A few years ago, I flew out to Ecuador to create a high-resolution image of the capital city of Quito. The final image turned out to be 16 gigapixels in size and at a printed size of over 25 meters (~82 feet), it allows people see jaw-dropping detail even when viewed from a few inches away.
I’ve always thought that gigapixel technology was amazing since I first saw it around 8 or 9 years ago. It combines everything that I like about photography: the adventure of trying to capture a complex image in challenging conditions as well as using high tech equipment, powerful computers, and advanced image processing software to create the final image.
I’ve been doing this for a while now, so I thought that I would share some of my experiences with you all so that you can make your own incredible gigapixel image as well.
The Gist
The picture was made with the 50-megapixel Canon 5DSR and a 100-400mm lens. It consists of 912 photos with each one having a .RAW file size of over 60MB. To create the image a robotic camera mount was used to capture over 900 images with a Canon 5DSR and 400mm lens. Digital stitching software was then used to combine them into a uniform high-resolution picture.
With a resolution of 300,000×55,313 pixels, the picture is the highest resolution photo of Quito ever taken. This allows you instantly view and explore high-resolution images that are over several gigabytes in size.
Site Selection
The first step in taking the photo is site selection. I went around Quito and viewed several different sites. Some the sites I felt were too low to the ground and didn’t give the wide enough panorama that I was looking for. Other sites were difficult to access or were high up but still not able to give the wide panoramic view that I was looking for.
I finally settled on taking the image from near the top of the Pichincha Volcano. Pichincha is classified as a stratovolcano and its peak is over 15,000ft high. I was to access the spot via a cable car and it gave a huge panoramic vista of the entire city as well as all the volcanoes that surround Quito.
The only drawback that I saw to the site is that I felt that it was a little too far away from the city and I didn’t think that people would be able to see any detail in the city when they zoomed in. To fix this situation I decided to choose a site a bit further down from the visitor center. That meant that we would have to carry all there equipment there (which isn’t easy at high altitudes) but I felt that it would give the best combination of a great panoramic view and be close enough to the city for detail to be captured.
The Setup
The site was surrounded by very tall grass as well as a little bit of a hill that could block the complete view so I decided to set up three levels of scaffolding and shoot from the top of that. There wasn’t any power at the site since it was on the side of a volcano so we had to bring a small generator with us.
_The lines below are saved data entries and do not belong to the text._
-- ==== Sys2Proof/Laws/KeptCommands2.lean ====
section
/-! SUPPORT. What the operations keep (Laws/Kept.lean): commands of the flash guard, Floe, the keyboard and KPF. -/

namespace Sys2Proof.Machine

variable {o : State}

/-! ### Machine/FgdCmd.lean -/

theorem kept_hostFlash {tag ask s} (h3 : Kept o s) :
    Kept o (hostFlash tag ask s) := by
  unfold hostFlash
  extract_lets +onlyGivenNames v0
  clear_value v0
  extract_lets +onlyGivenNames v1
  have k2 : Kept o v1 := kept_mk.mpr h3
  clear_value v1
  extract_lets +onlyGivenNames v3
  clear_value v3
  extract_lets +onlyGivenNames v4
  have k5 : Kept o v4 := kept_mk.mpr k2
  clear_value v4
  extract_lets +onlyGivenNames v6
  have k7 : ∀ v6y1 v6y2 v6y3 v6y4, Kept o (v6 v6y1 v6y2 v6y3 v6y4) := by
    intro y8 y9 y10 y11
    unfold v6
    exact keptIte (kept_reqArrive k2) k5
  clear_value v6
  split
  · refine keptIte ?_ ?_
    · refine k7 _ _ _ _
    · exact k5
  · refine keptIte ?_ ?_
    · refine k7 _ _ _ _
    · exact k5
  · refine k7 _ _ _ _
  · exact k5

theorem kept_execPutFlash {x tag ask s} (h4 : Kept o s) :
    KeptNext o (execPutFlash x tag ask s) := by
  unfold execPutFlash
  refine keptNext ?_
  refine kept_espiTxn ?_ ?_
  · intro y0 y1
    split
    · refine kept_refusedAs
    · split
      · refine keptServed ?_
        intro y5 y6
        exact keptId y6
      · refine keptServed ?_
        intro y8 y9
        exact kept_hostFlash y9
  · exact h4

theorem kept_execGetFlash {x s} (h2 : Kept o s) :
    KeptNext o (execGetFlash x s) := by
  unfold execGetFlash
  refine keptNext ?_
  refine kept_espiTxn ?_ ?_
  · intro y0 y1
    split
    · refine kept_refusedAs
    · split
      · refine kept_getNothing
      · refine keptServed ?_
        intro y9 y10
        exact kept_mk.mpr y10
  · exact h2

theorem kept_execFgdStart {v dev0 dev1 s} (h4 : Kept o s) :
    KeptNext o (execFgdStart v dev0 dev1 s) := by
  unfold execFgdStart
  refine keptNext ?_
  refine kept_coreStore ?_ ?_
  · intro y0 y1
    exact kept_fgdWrite y1
  · exact kept_mk.mpr h4

theorem kept_execVerificationDone {t s} (h2 : Kept o s) :
    KeptNext o (execVerificationDone t s) := by
  unfold execVerificationDone
  extract_lets +onlyGivenNames v0
  have k1 : Kept o v0 := kept_seen h2
  clear_value v0
  exact keptNext (keptIte (kept_fgdVerify k1) k1)

theorem kept_execRsmen {v s} (h2 : Kept o s) :
    KeptNext o (execRsmen v s) := by
  unfold execRsmen
  refine keptNext ?_
  refine kept_coreStore ?_ ?_
  · intro y0 y1
    exact kept_fgdWrite y1
  · exact h2

theorem kept_execFgdPlock {v s} (h2 : Kept o s) :
    KeptNext o (execFgdPlock v s) := by
  unfold execFgdPlock
  refine keptNext ?_
  refine kept_coreStore ?_ ?_
  · intro y0 y1
    exact kept_fgdWrite y1
  · exact h2

theorem kept_execFlashRead {v s} (h2 : Kept o s) :
    KeptNext o (execFlashRead v s) := by
  unfold execFlashRead
  refine keptNext ?_
  refine kept_coreStore ?_ ?_
  · intro y0 y1
    exact kept_fgdWrite y1
  · exact h2

theorem kept_execFlashWrite {v s} (h2 : Kept o s) :
    KeptNext o (execFlashWrite v s) := by
  unfold execFlashWrite
  refine keptNext ?_
  refine kept_coreStore ?_ ?_
  · intro y0 y1
    exact kept_fgdWrite y1
  · exact h2

theorem kept_execFlashErase {v s} (h2 : Kept o s) :
    KeptNext o (execFlashErase v s) := by
  unfold execFlashErase
  refine keptNext ?_
  refine kept_coreStore ?_ ?_
  · intro y0 y1
    exact kept_fgdWrite y1
  · exact h2

theorem kept_execFlashOperationDone {t s} (h2 : Kept o s) :
    KeptNext o (execFlashOperationDone t s) := by
  unfold execFlashOperationDone
  exact keptNext (kept_flashDone (kept_seen h2))

theorem kept_execDeviceTimeout {t s} (h2 : Kept o s) :
    KeptNext o (execDeviceTimeout t s) := by
  unfold execDeviceTimeout
  exact keptNext (kept_flashTimeout (kept_seen h2))

theorem kept_execFgdCntRead {s} (h1 : Kept o s) :
    KeptNext o (execFgdCntRead s) := by
  unfold execFgdCntRead
  exact keptNext (kept_coreLoad h1)

theorem kept_execPromoGo {v s} (h2 : Kept o s) :
    KeptNext o (execPromoGo v s) := by
  unfold execPromoGo
  refine keptNext ?_
  refine kept_coreStore ?_ ?_
  · intro y0 y1
    exact kept_fgdWrite y1
  · exact h2

theorem kept_execPromoCancel {v s} (h2 : Kept o s) :
    KeptNext o (execPromoCancel v s) := by
  unfold execPromoCancel
  refine keptNext ?_
  refine kept_coreStore ?_ ?_
  · intro y0 y1
    exact kept_fgdWrite y1
  · exact h2

theorem kept_execPromotionVerified {t s} (h2 : Kept o s) :
    KeptNext o (execPromotionVerified t s) := by
  unfold execPromotionVerified
  extract_lets +onlyGivenNames v0
  have k1 : Kept o v0 := kept_seen h2
  clear_value v0
  exact keptNext (keptIte (kept_promoVerify k1) k1)

/-! ### Machine/FloeCmd.lean -/

theorem kept_execFrameReceived {p f x t s} (h5 : Kept o s) :
    KeptNext o (execFrameReceived p f x t s) := by
  unfold execFrameReceived
  exact keptNext (kept_recvFrame (kept_seen h5))

theorem kept_execTxctlGo {p v s} (h3 : Kept o s) :
    KeptNext o (execTxctlGo p v s) := by
  unfold execTxctlGo
  extract_lets +onlyGivenNames v0
  clear_value v0
  refine keptNext ?_
  refine kept_coreStore ?_ ?_
  · intro y1 y2
    exact kept_floeWrite y2
  · exact h3

theorem kept_execAttemptEnd {p x2 x t s} (h5 : Kept o s) :
    KeptNext o (execAttemptEnd p x2 x t s) := by
  unfold execAttemptEnd
  exact keptNext (kept_attemptEnd (kept_seen h5))

theorem kept_execRetryBackoffEnd {p t s} (h3 : Kept o s) :
    KeptNext o (execRetryBackoffEnd p t s) := by
  unfold execRetryBackoffEnd
  exact keptNext (kept_backoffEnd (kept_seen h3))

theorem kept_execKcfgValid {e v s} (h3 : Kept o s) :
    KeptNext o (execKcfgValid e v s) := by
  unfold execKcfgValid
  extract_lets +onlyGivenNames v0
  clear_value v0
  refine keptNext ?_
  refine kept_coreStore ?_ ?_
  · intro y1 y2
    exact kept_floeWrite y2
  · exact h3

theorem kept_execRxpop {p v s} (h3 : Kept o s) :
    KeptNext o (execRxpop p v s) := by
  unfold execRxpop
  extract_lets +onlyGivenNames v0
  clear_value v0
  refine keptNext ?_
  refine kept_coreStore ?_ ?_
  · intro y1 y2
    exact kept_floeWrite y2
  · exact h3

theorem kept_execPortEnable {p v s} (h3 : Kept o s) :
    KeptNext o (execPortEnable p v s) := by
  unfold execPortEnable
  extract_lets +onlyGivenNames v0
  clear_value v0
  refine keptNext ?_
  refine kept_coreStore ?_ ?_
  · intro y1 y2
    exact kept_floeWrite y2
  · exact h3

theorem kept_execFloePerrRead {p k s} (h3 : Kept o s) :
    KeptNext o (execFloePerrRead p k s) := by
  unfold execFloePerrRead
  exact keptNext (kept_coreLoad h3)

/-! ### Machine/KeysCmd.lean -/

theorem kept_execKscDeliv0Read {s} (h1 : Kept o s) :
    KeptNext o (execKscDeliv0Read s) := by
  unfold execKscDeliv0Read
  exact keptNext (kept_coreLoad h1)

theorem kept_execStuckMask {t s} (h2 : Kept o s) :
    KeptNext o (execStuckMask t s) := by
  unfold execStuckMask
  exact keptNext (kept_stuckMask (kept_seen h2))

theorem kept_execSleepScan {keys t s} (h3 : Kept o s) :
    KeptNext o (execSleepScan keys t s) := by
  unfold execSleepScan
  exact keptNext (kept_sleepScan (kept_seen h3))

theorem kept_execScannerHandover {v s} (h2 : Kept o s) :
    KeptNext o (execScannerHandover v s) := by
  unfold execScannerHandover
  refine keptNext ?_
  refine kept_coreStore ?_ ?_
  · intro y0 y1
    exact kept_kscWrite y1
  · exact h2

theorem kept_execKscLock {v s} (h2 : Kept o s) :
    KeptNext o (execKscLock v s) := by
  unfold execKscLock
  refine keptNext ?_
  refine kept_coreStore ?_ ?_
  · intro y0 y1
    exact kept_lockCtlWrite y1
  · exact h2

theorem kept_execKscUnlock {v s} (h2 : Kept o s) :
    KeptNext o (execKscUnlock v s) := by
  unfold execKscUnlock
  refine keptNext ?_
  refine kept_coreStore ?_ ?_
  · intro y0 y1
    exact kept_lockCtlWrite y1
  · exact h2

theorem kept_execSequenceWrite {k upper v s} (h4 : Kept o s) :
    KeptNext o (execSequenceWrite k upper v s) := by
  unfold execSequenceWrite
  extract_lets +onlyGivenNames v0
  clear_value v0
  refine keptNext ?_
  refine kept_coreStore ?_ ?_
  · intro y1 y2
    exact kept_seqWrite y2
  · exact h4

theorem kept_execStepTimeout {t s} (h2 : Kept o s) :
    KeptNext o (execStepTimeout t s) := by
  unfold execStepTimeout
  exact keptNext (kept_stepTimedOut (kept_seen h2))

theorem kept_execBackoffEnd {t s} (h2 : Kept o s) :
    KeptNext o (execBackoffEnd t s) := by
  unfold execBackoffEnd
  exact keptNext (kept_matcherRun (kept_seen h2))

/-! ### Machine/KpfRows.lean -/

theorem kept_asKpf {act t s} (h1 : ∀ acty1, (Kept o acty1) → Kept o (act acty1)) (h3 : Kept o s) :
    Kept o (asKpf act t s) := by
  unfold asKpf
  extract_lets +onlyGivenNames v0
  have k1 : Kept o v0 := kept_seen h3
  clear_value v0
  exact keptIte (h1 _ k1) k1

theorem kept_execDiscover {p t s} (h3 : Kept o s) :
    KeptNext o (execDiscover p t s) := by
  unfold execDiscover
  refine keptNext ?_
  refine kept_asKpf ?_ ?_
  · intro y0 y1
    exact kept_discoverDue y1
  · exact h3

theorem kept_execPresence {p f x t s} (h5 : Kept o s) :
    KeptNext o (execPresence p f x t s) := by
  unfold execPresence
  exact keptNext (kept_moduleFrame (kept_seen h5))

theorem kept_execQassign {p uid t s} (h4 : Kept o s) :
    KeptNext o (execQassign p uid t s) := by
  unfold execQassign
  refine keptNext ?_
  refine kept_asKpf ?_ ?_
  · intro y0 y1
    exact kept_quarantine y1
  · exact h4

theorem kept_execCertReq {p id t s} (h4 : Kept o s) :
    KeptNext o (execCertReq p id t s) := by
  unfold execCertReq
  refine keptNext ?_
  refine kept_asKpf ?_ ?_
  · intro y0 y1
    exact kept_certRequest y1
  · exact h4

theorem kept_execCert {p f x t s} (h5 : Kept o s) :
    KeptNext o (execCert p f x t s) := by
  unfold execCert
  exact keptNext (kept_moduleFrame (kept_seen h5))

theorem kept_execChallenge {p id t s} (h4 : Kept o s) :
    KeptNext o (execChallenge p id t s) := by
  unfold execChallenge
  refine keptNext ?_
  refine kept_asKpf ?_ ?_
  · intro y0 y1
    exact kept_challenge y1
  · exact h4

theorem kept_execResponse {p f x t s} (h5 : Kept o s) :
    KeptNext o (execResponse p f x t s) := by
  unfold execResponse
  exact keptNext (kept_moduleFrame (kept_seen h5))

theorem kept_execModuleAdmit {p id t s} (h4 : Kept o s) :
    KeptNext o (execModuleAdmit p id t s) := by
  unfold execModuleAdmit
  refine keptNext ?_
  refine kept_asKpf ?_ ?_
  · intro y0 y1
    exact kept_admitModule y1
  · exact h4

theorem kept_execReject {p id t s} (h4 : Kept o s) :
    KeptNext o (execReject p id t s) := by
  unfold execReject
  refine keptNext ?_
  refine kept_asKpf ?_ ?_
  · intro y0 y1
    exact kept_reject y1
  · exact h4

theorem kept_execRead {p id obj t s} (h5 : Kept o s) :
    KeptNext o (execRead p id obj t s) := by
  unfold execRead
  refine keptNext ?_
  refine kept_asKpf ?_ ?_
  · intro y0 y1
    exact kept_readObj y1
  · exact h5

theorem kept_execWrite {p id obj value t s} (h6 : Kept o s) :
    KeptNext o (execWrite p id obj value t s) := by
  unfold execWrite
  refine keptNext ?_
  refine kept_asKpf ?_ ?_
  · intro y0 y1
    exact kept_writeObj y1
  · exact h6

theorem kept_execPing {p id t s} (h4 : Kept o s) :
    KeptNext o (execPing p id t s) := by
  unfold execPing
  refine keptNext ?_
  refine kept_asKpf ?_ ?_
  · intro y0 y1
    exact kept_ping y1
  · exact h4

theorem kept_execReadResp {p f x t s} (h5 : Kept o s) :
    KeptNext o (execReadResp p f x t s) := by
  unfold execReadResp
  exact keptNext (kept_moduleFrame (kept_seen h5))

theorem kept_execWriteAck {p f x t s} (h5 : Kept o s) :
    KeptNext o (execWriteAck p f x t s) := by
  unfold execWriteAck
  exact keptNext (kept_moduleFrame (kept_seen h5))

theorem kept_execPong {p f x t s} (h5 : Kept o s) :
    KeptNext o (execPong p f x t s) := by
  unfold execPong
  exact keptNext (kept_moduleFrame (kept_seen h5))

theorem kept_execNotify {p f x t s} (h5 : Kept o s) :
    KeptNext o (execNotify p f x t s) := by
  unfold execNotify
  exact keptNext (kept_moduleFrame (kept_seen h5))

theorem kept_execError {p f x t s} (h5 : Kept o s) :
    KeptNext o (execError p f x t s) := by
  unfold execError
  exact keptNext (kept_moduleFrame (kept_seen h5))

theorem kept_execPieceDelivered {t s} (h2 : Kept o s) :
    KeptNext o (execPieceDelivered t s) := by
  unfold execPieceDelivered
  refine keptNext ?_
  refine kept_asKpf ?_ ?_
  · intro y0 y1
    exact kept_unitDelivered y1
  · exact h2

theorem kept_execSessionIdleExpiry {t s} (h2 : Kept o s) :
    KeptNext o (execSessionIdleExpiry t s) := by
  unfold execSessionIdleExpiry
  refine keptNext ?_
  refine kept_asKpf ?_ ?_
  · intro y0 y1
    exact kept_sessionIdle y1
  · exact h2

theorem kept_execAutoConfirm {t s} (h2 : Kept o s) :
    KeptNext o (execAutoConfirm t s) := by
  unfold execAutoConfirm
  refine keptNext ?_
  refine kept_asKpf ?_ ?_
  · intro y0 y1
    exact kept_autoConfirm y1
  · exact h2

theorem kept_execSmartBatteryPoll {r t s} (h3 : Kept o s) :
    KeptNext o (execSmartBatteryPoll r t s) := by
  unfold execSmartBatteryPoll
  refine keptNext ?_
  refine kept_asKpf ?_ ?_
  · intro y0 y1
    exact kept_packPoll y1
  · exact h3

theorem kept_execGaugeCheck {t s} (h2 : Kept o s) :
    KeptNext o (execGaugeCheck t s) := by
  unfold execGaugeCheck
  refine keptNext ?_
  refine kept_asKpf ?_ ?_
  · intro y0 y1
    exact kept_gaugeCheck y1
  · exact h2

theorem kept_execPolicyRestore {t s} (h2 : Kept o s) :
    KeptNext o (execPolicyRestore t s) := by
  unfold execPolicyRestore
  refine keptNext ?_
  refine kept_asKpf ?_ ?_
  · intro y0 y1
    exact kept_policyRestore y1
  · exact h2

end Sys2Proof.Machine
end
I ran extension cords from the generator up to the top of the scaffolding where it powered the panorama head, as well as my computer. I didn’t plug in the camera in because I would be able to easily change the batteries if they ran out.
Atmospheric Conditions
Anything that affects the light rays on their path to the camera’s sensor will affect the ultimate sharpness of the image. Something that is rarely mentioned is the effects of the atmosphere on high-resolution photos. Two factors are used to define atmospheric conditions: seeing and visibility.
Seeing is the term astronomers use to describe the sky’s atmospheric conditions. The atmosphere is in continual motion due to changing temperatures, air currents, weather fronts and dust particles. These factors are what cause the star images to twinkle. If the stars are twinkling considerably we have “poor” seeing conditions and when the star images are steady we have “good” seeing conditions.
Have you ever seen a quarter lying on the bottom of a swimming pool? The movement of the water makes it look like the quarter is moving around and maybe a little bit blurry. Just as the movement of water moves an image, atmospheric currents can blur a terrestrial image. These effects can be seen in terrestrial photography as the mirage effect, which is caused by heat currents and also as a wavy image due to windy conditions. It’s interesting to note that seeing can be categorized according to the Antoniadi scale.
The scale is a five-point system, with 1 being the best seeing conditions and 5 being the worst. The actual definitions are as follows:
- Perfect seeing, without a quiver.
- Slight quivering of the image with moments of calm lasting several seconds.
- Moderate seeing with larger air tremors that blur the image.
- Poor seeing, constant troublesome undulations of the image.
- Very bad seeing, hardly stable enough to allow a rough sketch to be made.
(Note that the scale is usually indicated by use of a Roman numeral or an ordinary number.)
Visibility: The second factor that goes into atmospheric conditions is visibility, also called visible range is a measure of the distance at which an object or light can be clearly discerned. Mist, fog, haze, smoke, dust and even volcanic ash can all effect visibility.
The clear high altitude air of Quito made for some amazing visibility the day of the shoot. The only things that affected it that day were a few small grass fires in the city. The Cotopaxi volcano was also giving off smoke and ash but it didn’t seem to be a problem since it was blowing away from the city. There also weren’t any clouds in the sky which made it so that the exposure wouldn’t be affected by any clouds blocking out the sun.
Equipment
Camera: I decided to use a 50 megapixel Canon 5DS R. The 5DS R is an amazing camera that is designed without a low-pass filter which enables it to get amazing pixel-level detail and image sharpness.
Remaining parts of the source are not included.